Please return the lines below verbatim, beginning at the one that has "-- ==== Sys2Proof/Tests/Slice0.lean" and stopping after the one that has "in progress. -/", and add no other lines.

[Collected data]
=======
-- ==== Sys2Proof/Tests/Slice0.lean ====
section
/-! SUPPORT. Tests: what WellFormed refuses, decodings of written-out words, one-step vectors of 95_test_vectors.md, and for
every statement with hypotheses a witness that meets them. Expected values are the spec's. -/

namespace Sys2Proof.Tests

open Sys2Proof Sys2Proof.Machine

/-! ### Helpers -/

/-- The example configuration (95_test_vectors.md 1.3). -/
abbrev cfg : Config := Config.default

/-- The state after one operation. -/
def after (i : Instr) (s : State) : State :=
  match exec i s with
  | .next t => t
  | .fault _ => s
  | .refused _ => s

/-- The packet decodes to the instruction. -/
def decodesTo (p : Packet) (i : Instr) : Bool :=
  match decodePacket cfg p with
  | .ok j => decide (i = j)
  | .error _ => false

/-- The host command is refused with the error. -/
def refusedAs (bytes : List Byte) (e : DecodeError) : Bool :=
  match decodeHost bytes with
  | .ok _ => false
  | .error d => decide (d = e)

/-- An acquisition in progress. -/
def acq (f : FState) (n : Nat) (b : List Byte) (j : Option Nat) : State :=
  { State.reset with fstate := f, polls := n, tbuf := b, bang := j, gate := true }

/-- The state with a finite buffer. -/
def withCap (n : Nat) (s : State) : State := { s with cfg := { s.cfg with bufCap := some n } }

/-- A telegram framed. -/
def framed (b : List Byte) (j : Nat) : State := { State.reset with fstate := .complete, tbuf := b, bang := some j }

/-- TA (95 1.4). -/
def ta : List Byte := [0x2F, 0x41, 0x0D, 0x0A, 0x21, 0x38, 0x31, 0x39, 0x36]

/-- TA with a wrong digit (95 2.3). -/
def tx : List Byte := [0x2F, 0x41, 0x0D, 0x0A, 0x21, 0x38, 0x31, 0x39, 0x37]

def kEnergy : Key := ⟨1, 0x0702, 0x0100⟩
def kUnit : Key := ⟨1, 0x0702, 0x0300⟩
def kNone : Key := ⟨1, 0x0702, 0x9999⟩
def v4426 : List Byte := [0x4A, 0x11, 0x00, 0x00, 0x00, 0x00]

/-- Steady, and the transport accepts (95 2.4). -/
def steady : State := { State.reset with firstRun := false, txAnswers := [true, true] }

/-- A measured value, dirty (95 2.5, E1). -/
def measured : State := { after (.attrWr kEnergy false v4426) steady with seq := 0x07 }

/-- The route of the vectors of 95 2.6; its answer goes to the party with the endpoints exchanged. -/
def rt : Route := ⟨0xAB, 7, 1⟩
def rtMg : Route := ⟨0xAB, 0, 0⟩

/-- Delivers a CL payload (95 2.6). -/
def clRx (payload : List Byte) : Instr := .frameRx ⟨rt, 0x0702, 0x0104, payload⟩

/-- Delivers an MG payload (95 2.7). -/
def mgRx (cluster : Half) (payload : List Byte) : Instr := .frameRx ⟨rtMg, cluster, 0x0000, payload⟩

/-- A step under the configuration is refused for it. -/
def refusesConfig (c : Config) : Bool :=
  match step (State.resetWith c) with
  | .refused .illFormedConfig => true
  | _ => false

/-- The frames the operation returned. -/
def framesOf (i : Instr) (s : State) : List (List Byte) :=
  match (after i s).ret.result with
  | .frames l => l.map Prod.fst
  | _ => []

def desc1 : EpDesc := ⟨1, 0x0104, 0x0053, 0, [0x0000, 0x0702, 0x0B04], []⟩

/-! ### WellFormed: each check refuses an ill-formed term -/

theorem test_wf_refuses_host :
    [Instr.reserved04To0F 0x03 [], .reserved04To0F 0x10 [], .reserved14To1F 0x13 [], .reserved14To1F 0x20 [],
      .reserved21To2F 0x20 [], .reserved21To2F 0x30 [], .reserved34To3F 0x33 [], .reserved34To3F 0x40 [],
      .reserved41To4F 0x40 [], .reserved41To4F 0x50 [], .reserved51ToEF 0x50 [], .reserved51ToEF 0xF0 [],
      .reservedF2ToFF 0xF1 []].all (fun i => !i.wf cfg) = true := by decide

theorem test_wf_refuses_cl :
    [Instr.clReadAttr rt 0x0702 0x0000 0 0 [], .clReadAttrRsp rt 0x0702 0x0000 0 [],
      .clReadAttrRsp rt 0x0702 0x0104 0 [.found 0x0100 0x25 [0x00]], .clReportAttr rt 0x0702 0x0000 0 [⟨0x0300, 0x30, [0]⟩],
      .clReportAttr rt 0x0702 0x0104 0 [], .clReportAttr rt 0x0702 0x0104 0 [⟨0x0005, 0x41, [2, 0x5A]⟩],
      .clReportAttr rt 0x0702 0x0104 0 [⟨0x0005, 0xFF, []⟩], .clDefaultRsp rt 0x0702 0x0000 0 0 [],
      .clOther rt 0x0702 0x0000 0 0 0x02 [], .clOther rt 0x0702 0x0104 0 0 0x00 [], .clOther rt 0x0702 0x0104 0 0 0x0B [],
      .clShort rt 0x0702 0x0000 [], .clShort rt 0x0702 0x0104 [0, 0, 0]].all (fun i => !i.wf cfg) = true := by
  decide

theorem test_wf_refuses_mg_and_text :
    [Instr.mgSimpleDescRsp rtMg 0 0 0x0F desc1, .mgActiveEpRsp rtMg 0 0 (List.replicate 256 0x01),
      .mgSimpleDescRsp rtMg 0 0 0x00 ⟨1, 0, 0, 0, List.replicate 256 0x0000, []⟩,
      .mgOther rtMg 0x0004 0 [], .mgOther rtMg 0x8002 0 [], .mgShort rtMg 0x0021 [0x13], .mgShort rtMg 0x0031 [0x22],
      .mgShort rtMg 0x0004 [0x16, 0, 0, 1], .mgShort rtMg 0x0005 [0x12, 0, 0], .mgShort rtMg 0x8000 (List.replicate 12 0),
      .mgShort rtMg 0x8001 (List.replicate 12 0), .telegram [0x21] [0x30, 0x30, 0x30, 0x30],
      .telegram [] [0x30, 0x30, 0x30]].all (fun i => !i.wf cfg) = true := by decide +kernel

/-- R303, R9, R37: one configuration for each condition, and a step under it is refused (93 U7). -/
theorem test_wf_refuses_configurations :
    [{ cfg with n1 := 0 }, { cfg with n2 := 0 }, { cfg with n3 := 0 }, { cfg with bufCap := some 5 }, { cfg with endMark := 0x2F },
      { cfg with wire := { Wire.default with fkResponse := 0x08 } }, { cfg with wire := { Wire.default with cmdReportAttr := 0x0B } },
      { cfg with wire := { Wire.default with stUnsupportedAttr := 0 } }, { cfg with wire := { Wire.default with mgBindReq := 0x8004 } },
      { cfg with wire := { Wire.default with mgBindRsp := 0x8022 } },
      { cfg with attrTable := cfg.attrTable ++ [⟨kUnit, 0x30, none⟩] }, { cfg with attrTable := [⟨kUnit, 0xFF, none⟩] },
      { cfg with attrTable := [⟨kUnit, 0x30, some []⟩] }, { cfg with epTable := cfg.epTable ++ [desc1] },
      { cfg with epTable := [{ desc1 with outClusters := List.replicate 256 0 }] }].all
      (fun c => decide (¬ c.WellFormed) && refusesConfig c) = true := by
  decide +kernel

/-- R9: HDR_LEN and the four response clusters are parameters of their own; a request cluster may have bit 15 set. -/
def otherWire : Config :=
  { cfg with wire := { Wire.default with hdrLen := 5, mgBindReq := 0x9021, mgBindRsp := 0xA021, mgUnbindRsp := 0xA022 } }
=======
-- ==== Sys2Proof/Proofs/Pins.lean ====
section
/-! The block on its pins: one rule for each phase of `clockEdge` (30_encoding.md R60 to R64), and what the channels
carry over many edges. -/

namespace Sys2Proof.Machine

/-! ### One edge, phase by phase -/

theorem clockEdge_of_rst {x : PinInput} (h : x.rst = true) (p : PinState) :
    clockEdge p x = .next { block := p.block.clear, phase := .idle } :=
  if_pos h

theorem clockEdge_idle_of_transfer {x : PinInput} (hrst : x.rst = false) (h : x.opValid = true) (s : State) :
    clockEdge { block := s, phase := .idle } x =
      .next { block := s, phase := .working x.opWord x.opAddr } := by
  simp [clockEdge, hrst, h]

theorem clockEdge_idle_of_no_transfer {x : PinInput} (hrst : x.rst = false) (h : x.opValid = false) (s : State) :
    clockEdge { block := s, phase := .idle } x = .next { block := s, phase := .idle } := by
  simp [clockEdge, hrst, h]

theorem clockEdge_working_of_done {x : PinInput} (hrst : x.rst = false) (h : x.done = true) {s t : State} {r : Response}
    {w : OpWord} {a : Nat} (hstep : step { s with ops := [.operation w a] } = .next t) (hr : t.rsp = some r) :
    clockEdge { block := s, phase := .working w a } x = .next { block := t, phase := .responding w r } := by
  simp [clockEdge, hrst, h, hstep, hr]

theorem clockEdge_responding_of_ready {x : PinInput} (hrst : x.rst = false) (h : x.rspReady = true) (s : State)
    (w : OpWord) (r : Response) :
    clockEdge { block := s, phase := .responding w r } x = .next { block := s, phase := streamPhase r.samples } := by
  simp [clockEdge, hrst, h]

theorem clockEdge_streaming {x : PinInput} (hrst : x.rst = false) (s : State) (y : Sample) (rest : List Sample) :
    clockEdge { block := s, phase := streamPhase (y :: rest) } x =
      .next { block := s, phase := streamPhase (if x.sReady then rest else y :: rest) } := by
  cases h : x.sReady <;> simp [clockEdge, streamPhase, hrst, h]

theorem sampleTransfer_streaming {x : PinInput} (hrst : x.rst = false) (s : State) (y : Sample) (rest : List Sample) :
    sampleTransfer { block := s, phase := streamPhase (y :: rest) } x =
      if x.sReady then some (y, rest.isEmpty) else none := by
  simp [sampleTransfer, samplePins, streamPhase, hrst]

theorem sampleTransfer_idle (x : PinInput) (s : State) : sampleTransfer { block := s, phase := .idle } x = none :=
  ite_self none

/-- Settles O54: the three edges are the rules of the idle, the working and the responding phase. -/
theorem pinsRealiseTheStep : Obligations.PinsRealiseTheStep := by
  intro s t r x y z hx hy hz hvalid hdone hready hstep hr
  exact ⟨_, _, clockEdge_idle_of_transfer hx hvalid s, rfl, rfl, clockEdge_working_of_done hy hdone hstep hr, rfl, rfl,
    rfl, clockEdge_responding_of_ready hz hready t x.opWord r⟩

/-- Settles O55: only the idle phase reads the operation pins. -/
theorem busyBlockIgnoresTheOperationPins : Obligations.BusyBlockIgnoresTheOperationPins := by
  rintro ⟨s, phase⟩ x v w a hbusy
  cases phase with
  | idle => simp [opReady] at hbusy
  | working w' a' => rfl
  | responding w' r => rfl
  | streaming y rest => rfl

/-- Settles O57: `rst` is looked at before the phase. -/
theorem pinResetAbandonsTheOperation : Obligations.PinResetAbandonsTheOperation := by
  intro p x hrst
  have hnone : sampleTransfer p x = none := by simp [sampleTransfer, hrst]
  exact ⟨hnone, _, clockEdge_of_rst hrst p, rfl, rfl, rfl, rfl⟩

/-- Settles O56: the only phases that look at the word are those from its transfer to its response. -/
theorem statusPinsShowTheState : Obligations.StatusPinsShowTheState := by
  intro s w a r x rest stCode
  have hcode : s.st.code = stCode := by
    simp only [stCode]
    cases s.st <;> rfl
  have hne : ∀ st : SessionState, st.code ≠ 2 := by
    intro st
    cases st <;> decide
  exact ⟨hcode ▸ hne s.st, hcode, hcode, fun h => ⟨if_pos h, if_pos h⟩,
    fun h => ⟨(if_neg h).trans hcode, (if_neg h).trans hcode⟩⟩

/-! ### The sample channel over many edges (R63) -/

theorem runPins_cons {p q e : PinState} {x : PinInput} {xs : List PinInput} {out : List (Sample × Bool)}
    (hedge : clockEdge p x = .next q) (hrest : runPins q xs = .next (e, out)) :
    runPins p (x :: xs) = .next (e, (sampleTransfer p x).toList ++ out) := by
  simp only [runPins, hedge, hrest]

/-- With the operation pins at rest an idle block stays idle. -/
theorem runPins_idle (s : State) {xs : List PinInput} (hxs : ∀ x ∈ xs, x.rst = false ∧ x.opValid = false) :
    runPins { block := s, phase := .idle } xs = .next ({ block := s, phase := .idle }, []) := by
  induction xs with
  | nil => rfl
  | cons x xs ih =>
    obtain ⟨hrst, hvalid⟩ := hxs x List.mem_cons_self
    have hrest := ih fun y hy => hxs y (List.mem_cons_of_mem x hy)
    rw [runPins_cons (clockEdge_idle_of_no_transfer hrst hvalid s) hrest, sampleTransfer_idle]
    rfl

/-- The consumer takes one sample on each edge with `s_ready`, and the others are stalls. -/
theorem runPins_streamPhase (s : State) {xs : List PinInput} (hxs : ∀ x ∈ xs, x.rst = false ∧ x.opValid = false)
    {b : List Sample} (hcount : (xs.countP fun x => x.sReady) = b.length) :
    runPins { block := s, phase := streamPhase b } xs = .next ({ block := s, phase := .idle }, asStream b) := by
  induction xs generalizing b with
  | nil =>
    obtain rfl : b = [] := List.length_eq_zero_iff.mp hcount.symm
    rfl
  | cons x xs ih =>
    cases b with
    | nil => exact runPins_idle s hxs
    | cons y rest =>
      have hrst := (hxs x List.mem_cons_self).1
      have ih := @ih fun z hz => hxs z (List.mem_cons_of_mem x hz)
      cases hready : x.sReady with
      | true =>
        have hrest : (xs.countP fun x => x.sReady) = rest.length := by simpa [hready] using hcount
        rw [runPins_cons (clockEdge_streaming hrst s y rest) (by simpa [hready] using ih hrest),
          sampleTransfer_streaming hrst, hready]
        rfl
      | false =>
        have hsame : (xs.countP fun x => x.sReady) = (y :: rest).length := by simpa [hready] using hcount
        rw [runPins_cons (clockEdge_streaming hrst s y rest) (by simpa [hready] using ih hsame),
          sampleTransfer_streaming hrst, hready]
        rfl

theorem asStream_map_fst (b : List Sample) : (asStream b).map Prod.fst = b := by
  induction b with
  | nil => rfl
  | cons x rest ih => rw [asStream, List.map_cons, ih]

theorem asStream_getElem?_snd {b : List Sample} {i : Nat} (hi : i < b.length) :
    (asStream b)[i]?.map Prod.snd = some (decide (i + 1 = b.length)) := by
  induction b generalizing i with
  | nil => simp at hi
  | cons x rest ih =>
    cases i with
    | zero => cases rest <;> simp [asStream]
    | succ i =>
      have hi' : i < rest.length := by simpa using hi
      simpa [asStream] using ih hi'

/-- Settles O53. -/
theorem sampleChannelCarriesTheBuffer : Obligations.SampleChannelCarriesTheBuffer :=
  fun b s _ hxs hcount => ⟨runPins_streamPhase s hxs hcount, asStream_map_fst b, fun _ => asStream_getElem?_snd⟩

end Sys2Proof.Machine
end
=======
## TASK OUTPUT
-- ==== Sys2Proof/Tests/Slice0.lean ====
section
/-! SUPPORT. Tests: what WellFormed refuses, decodings of written-out words, one-step vectors of 95_test_vectors.md, and for
every statement with hypotheses a witness that meets them. Expected values are the spec's. -/

namespace Sys2Proof.Tests

open Sys2Proof Sys2Proof.Machine

/-! ### Helpers -/

/-- The example configuration (95_test_vectors.md 1.3). -/
abbrev cfg : Config := Config.default

/-- The state after one operation. -/
def after (i : Instr) (s : State) : State :=
  match exec i s with
  | .next t => t
  | .fault _ => s
  | .refused _ => s

/-- The packet decodes to the instruction. -/
def decodesTo (p : Packet) (i : Instr) : Bool :=
  match decodePacket cfg p with
  | .ok j => decide (i = j)
  | .error _ => false

/-- The host command is refused with the error. -/
def refusedAs (bytes : List Byte) (e : DecodeError) : Bool :=
  match decodeHost bytes with
  | .ok _ => false
  | .error d => decide (d = e)

/-- An acquisition in progress. -/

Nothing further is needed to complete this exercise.